Reproduce each line of the entries that carries "split".

───

-- ==== Sys2Proof/Laws/KeepsFlags.lean ====
section
/-!
SUPPORT. Every operation of Machine/Flags.lean keeps the queue, and memory in its canonical form.
-/

set_option linter.unusedSimpArgs false
set_option linter.unreachableTactic false
set_option linter.unusedTactic false

namespace Sys2Proof.Machine

theorem State.emit_keeps {s0 s : State} {x1} (h : Keeps s0 s) :
    Keeps s0 (State.emit s x1) := by
  unfold State.emit
  try dsimp only
  repeat' first | with_reducible assumption | simp only [Keeps.mk_iff]

theorem State.setVectorPending_keeps {s0 s : State} {x1 x2} (h : Keeps s0 s) :
    Keeps s0 (State.setVectorPending s x1 x2) := by
  unfold State.setVectorPending
  try dsimp only
  repeat' first | with_reducible assumption | simp only [Keeps.mk_iff]

theorem State.msix_keeps {s0 s : State} {x1} (h : Keeps s0 s) :
    Keeps s0 (State.msix s x1) := by
  unfold State.msix
  try dsimp only
  repeat' first | with_reducible assumption | split | with_reducible apply State.setVectorPending_keeps | with_reducible apply State.emit_keeps | with_reducible apply Keeps.ite

theorem State.deviceEvent_keeps {s0 s : State} (h : Keeps s0 s) :
    Keeps s0 (State.deviceEvent s) := by
  unfold State.deviceEvent
  try dsimp only
  repeat' first | with_reducible assumption | with_reducible apply State.msix_keeps

theorem State.htEvent_keeps {s0 s : State} {x1} (h : Keeps s0 s) :
    Keeps s0 (State.htEvent s x1) := by
  unfold State.htEvent
  try dsimp only
  repeat' first | with_reducible assumption | simp only [Keeps.mk_iff] | with_reducible apply State.deviceEvent_keeps

theorem State.setStep_keeps {s0 s : State} {x1} (h : Keeps s0 s) :
    Keeps s0 (State.setStep s x1) := by
  unfold State.setStep
  try dsimp only
  repeat' first | with_reducible assumption | simp only [Keeps.mk_iff] | split | with_reducible apply State.deviceEvent_keeps | with_reducible apply Keeps.ite

theorem State.alarmsRaised_keeps {s0 s : State} {x1} (h : Keeps s0 s) :
    Keeps s0 (State.alarmsRaised s x1) := by
  unfold State.alarmsRaised
  try dsimp only
  repeat' first | with_reducible assumption | intro _ | with_reducible apply State.emit_keeps | with_reducible apply State.deviceEvent_keeps | with_reducible apply Keeps.foldl | with_reducible apply Keeps.foldlFst

theorem State.onLog_keeps {s0 s : State} {x1} (h : Keeps s0 s) :
    Keeps s0 (State.onLog s x1) := by
  unfold State.onLog
  try dsimp only
  repeat' first | with_reducible assumption | simp only [Keeps.mk_iff] | with_reducible apply State.alarmsRaised_keeps

theorem State.reported_keeps {s0 s : State} (h : Keeps s0 s) :
    Keeps s0 (State.reported s) := by
  unfold State.reported
  try dsimp only
  repeat' first | with_reducible assumption | intro _ | with_reducible apply State.onLog_keeps

theorem State.flushAll_keeps {s0 s : State} (h : Keeps s0 s) :
    Keeps s0 (State.flushAll s) := by
  unfold State.flushAll
  try dsimp only
  repeat' first | with_reducible assumption | intro _ | with_reducible apply State.onLog_keeps | with_reducible apply State.reported_keeps | with_reducible apply Keeps.foldl | with_reducible apply Keeps.foldlFst

theorem State.logTick_keeps {s0 s : State} (h : Keeps s0 s) :
    Keeps s0 (State.logTick s) := by
  unfold State.logTick
  try dsimp only
  repeat' first | with_reducible assumption | simp only [Keeps.mk_iff] | split | intro _ | with_reducible apply State.onLog_keeps | with_reducible apply State.reported_keeps | with_reducible apply Keeps.ite

theorem State.offer_keeps {s0 s : State} {x1} (h : Keeps s0 s) :
    Keeps s0 (State.offer s x1) := by
  unfold State.offer
  try dsimp only
  repeat' first | with_reducible assumption | simp only [Keeps.mk_iff]

theorem State.event_keeps {s0 s : State} {x1 x2 x3 x4 x5 x6} (h : Keeps s0 s) :
    Keeps s0 (State.event s x1 x2 x3 x4 x5 x6) := by
  unfold State.event
  try dsimp only
  repeat' first | with_reducible assumption | simp only [Keeps.mk_iff] | with_reducible apply State.offer_keeps

theorem State.jobEvent_keeps {s0 s : State} {x1 x2 x3 x4 x5 x6 x7} (h : Keeps s0 s) :
    Keeps s0 (State.jobEvent s x1 x2 x3 x4 x5 x6 x7) := by
  unfold State.jobEvent
  try dsimp only
  repeat' first | with_reducible assumption | simp only [Keeps.mk_iff] | with_reducible apply State.offer_keeps

theorem State.writeIgnored_keeps {s0 s : State} {x1} (h : Keeps s0 s) :
    Keeps s0 (State.writeIgnored s x1) := by
  unfold State.writeIgnored
  try dsimp only
  repeat' first | with_reducible assumption | with_reducible apply State.event_keeps

theorem State.stepEvent_keeps {s0 s : State} {x1 x2 x3} (h : Keeps s0 s) :
    Keeps s0 (State.stepEvent s x1 x2 x3) := by
  unfold State.stepEvent
  try dsimp only
  repeat' first | with_reducible assumption | split | with_reducible apply State.event_keeps | with_reducible apply Keeps.ite

theorem State.holdAt_keeps {s0 s : State} {x1 x2 x3} (h : Keeps s0 s) :
    Keeps s0 (State.holdAt s x1 x2 x3) := by
  unfold State.holdAt
  try dsimp only
  repeat' first | with_reducible assumption | simp only [Keeps.mk_iff] | with_reducible apply State.stepEvent_keeps | with_reducible apply State.setStep_keeps

theorem State.waitFor_keeps {s0 s : State} {x1} (h : Keeps s0 s) :
    Keeps s0 (State.waitFor s x1) := by
  unfold State.waitFor
  try dsimp only
  repeat' first | with_reducible assumption | simp only [Keeps.mk_iff]

theorem State.noWait_keeps {s0 s : State} (h : Keeps s0 s) :
    Keeps s0 (State.noWait s) := by
  unfold State.noWait
  try dsimp only
  repeat' first | with_reducible assumption | simp only [Keeps.mk_iff]

end Sys2Proof.Machine
end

───

> **Reply**:
  repeat' first | with_reducible assumption | split | with_reducible apply State.setVectorPending_keeps | with_reducible apply State.emit_keeps | with_reducible apply Keeps.ite
  repeat' first | with_reducible assumption | simp only [Keeps.mk_iff] | split | with_reducible apply State.deviceEvent_keeps | with_reducible apply Keeps.ite
  repeat' first | with_reducible assumption | simp only [Keeps.mk_iff] | split | intro _ | with_reducible apply State.onLog_keeps | with_reducible apply State.reported_keeps | with_reducible apply Keeps.ite
  repeat' first | with_reducible assumption | split | with_reducible apply State.event_keeps | with_reducible apply Keeps.ite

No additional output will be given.